### EXERCISE MATERIALS
/-! ### Invariants and the laws of the record -/

/-- The state block reset leaves (70_reset_and_hazards.md R341), element by element of 10_state.md R20. -/
def State.afterReset (s : State) : Prop :=
  (∀ r, s.shadow r = if r = .dmstatus then 0x00000002 else if r = .sbcs then 0x20040000 else 0) ∧
  s.acState = .idle ∧ s.sbState = .idle ∧ s.hcState = .idle ∧ s.pollCount = 0 ∧ s.unitIdx = 0 ∧
  s.pollLimit = Config.pollLimitReset ∧ 1 ≤ s.pollLimit.toNat ∧ ∀ r, s.pretty.get r = false

/-- An engine state register that is at rest (10_state.md R28). -/
def EngineState.resting : EngineState → Bool
  | .idle | .done | .failed => true
  | .issued | .polling => false

/-- No engine is in `Issued` or `Polling` (R28). -/
def State.quiet (s : State) : Prop := ∀ e, (s.engineState e).resting = true

/-- Every access on record drives the address of one of the 54 registers (20_memory.md R102). -/
def State.addressed (s : State) : Prop := ∀ a ∈ accessesOf s.events, a.drives (fun _ => true) = true

/-- The values `ac_state` takes during an abstract command, or `hc_state` during a halt or resume (R216, R264):
failed before anything was issued, or issued, polled and then done or failed. -/
def legalEngineRun : List EngineState → Bool
  | [.failed] | [.issued, .polling, .done] | [.issued, .polling, .failed] => true
  | _ => false

end Sys2Proof.Machine
end

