-- ==== Sys2Proof/Laws/Registers.lean ====
section
/-!
SUPPORT. The register file: a read after a write, field by field of the register set (10_state.md R21, "none
aliases another").
-/

namespace Sys2Proof.Machine

variable {α : Type}

/-- A register reads as what was written to it. -/
@[simp] theorem RegFile.get_set_same (f : RegFile α) (r : RegId) (v : α) : (f.set r v).get r = v := by
  cases r <;> simp [RegFile.get, RegFile.set]

/-- A write leaves every other register alone. -/
theorem RegFile.get_set_ne (f : RegFile α) {r q : RegId} (v : α) (h : q ≠ r) :
    (f.set r v).get q = f.get q := by
  cases r <;> cases q <;>
    first
    | rfl
    | exact absurd rfl h
    | (rename_i i j
       have hij : (i : Nat) ≠ j := fun e => h (by rw [Fin.ext e])
       simp [RegFile.get, RegFile.set, hij])

/-- A read after a write, in one equation. -/
theorem RegFile.get_set (f : RegFile α) (r q : RegId) (v : α) :
    (f.set r v).get q = if q = r then v else f.get q := by
  split
  next h => subst h; exact RegFile.get_set_same f q v
  next h => exact RegFile.get_set_ne f v h

/-- A second write to a register hides the first. -/
@[simp] theorem RegFile.set_set (f : RegFile α) (r : RegId) (v w : α) :
    (f.set r v).set r w = f.set r w := by
  cases r <;> simp [RegFile.set]

/-- Writes to two registers commute. -/
theorem RegFile.set_comm (f : RegFile α) {r q : RegId} (v w : α) (h : r ≠ q) :
    (f.set r v).set q w = (f.set q w).set r v := by
  cases r <;> cases q <;>
    first
    | rfl
    | exact absurd rfl h
    | (rename_i i j
       have hij : (i : Nat) ≠ j := fun e => h (by rw [Fin.ext e])
       simp only [RegFile.set]
       rw [Vector.set_comm _ _ hij])

/-- The file of a function reads as the function. -/
@[simp] theorem RegFile.get_ofFn (g : RegId → α) (r : RegId) : (RegFile.ofFn g).get r = g r := by
  cases r <;> simp [RegFile.get, RegFile.ofFn]

/-- Writing what a register holds changes nothing. -/
@[simp] theorem RegFile.set_get_self (f : RegFile α) (r : RegId) : f.set r (f.get r) = f := by
  cases r <;> simp [RegFile.get, RegFile.set]

/-- Two files that read alike are equal. -/
theorem RegFile.ext_get {f g : RegFile α} (h : ∀ r, f.get r = g.get r) : f = g := by
  obtain ⟨a1, a2, a3, a4, a5, a6, a7, a8, a9, a10, a11, a12, a13, a14, a15, a16, a17⟩ := f
  obtain ⟨b1, b2, b3, b4, b5, b6, b7, b8, b9, b10, b11, b12, b13, b14, b15, b16, b17⟩ := g
  have arr : ∀ {n : Nat} {x y : Vector α n}, (∀ i : Fin n, x[i] = y[i]) → x = y :=
    fun {n x y} e => Vector.ext fun i hi => e ⟨i, hi⟩
  rw [RegFile.mk.injEq]
  exact ⟨arr fun i => h (.data i), h .dmcontrol, h .dmstatus, h .hartinfo, arr fun i => h (.haltsum i),
    h .hawindowsel, h .hawindow, h .abstractcs, h .command, h .abstractauto,
    arr fun i => h (.confstrptr i), h .nextdm, arr fun i => h (.progbuf i), h .authdata,
    arr fun i => h (.sbaddress i), h .sbcs, arr fun i => h (.sbdata i)⟩

/-- Every register instance is listed. -/
theorem RegId.mem_all (r : RegId) : r ∈ RegId.all := by
  cases r <;> simp [RegId.all]

/-- Two register instances never share a transport address (R61). -/
theorem RegId.addr_injective : ∀ r ∈ RegId.all, ∀ q ∈ RegId.all, r.addr = q.addr → r = q := by decide

/-- The address names the register. -/
theorem RegId.addr_inj {r q : RegId} : r.addr = q.addr ↔ r = q :=
  ⟨RegId.addr_injective r r.mem_all q q.mem_all, fun h => h ▸ rfl⟩

end Sys2Proof.Machine
end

### YOUR ASSIGNMENT
Lines containing the word "command": how many are there in the data above? Reply with only that number.

### OUTPUT FOR THIS EXERCISE
2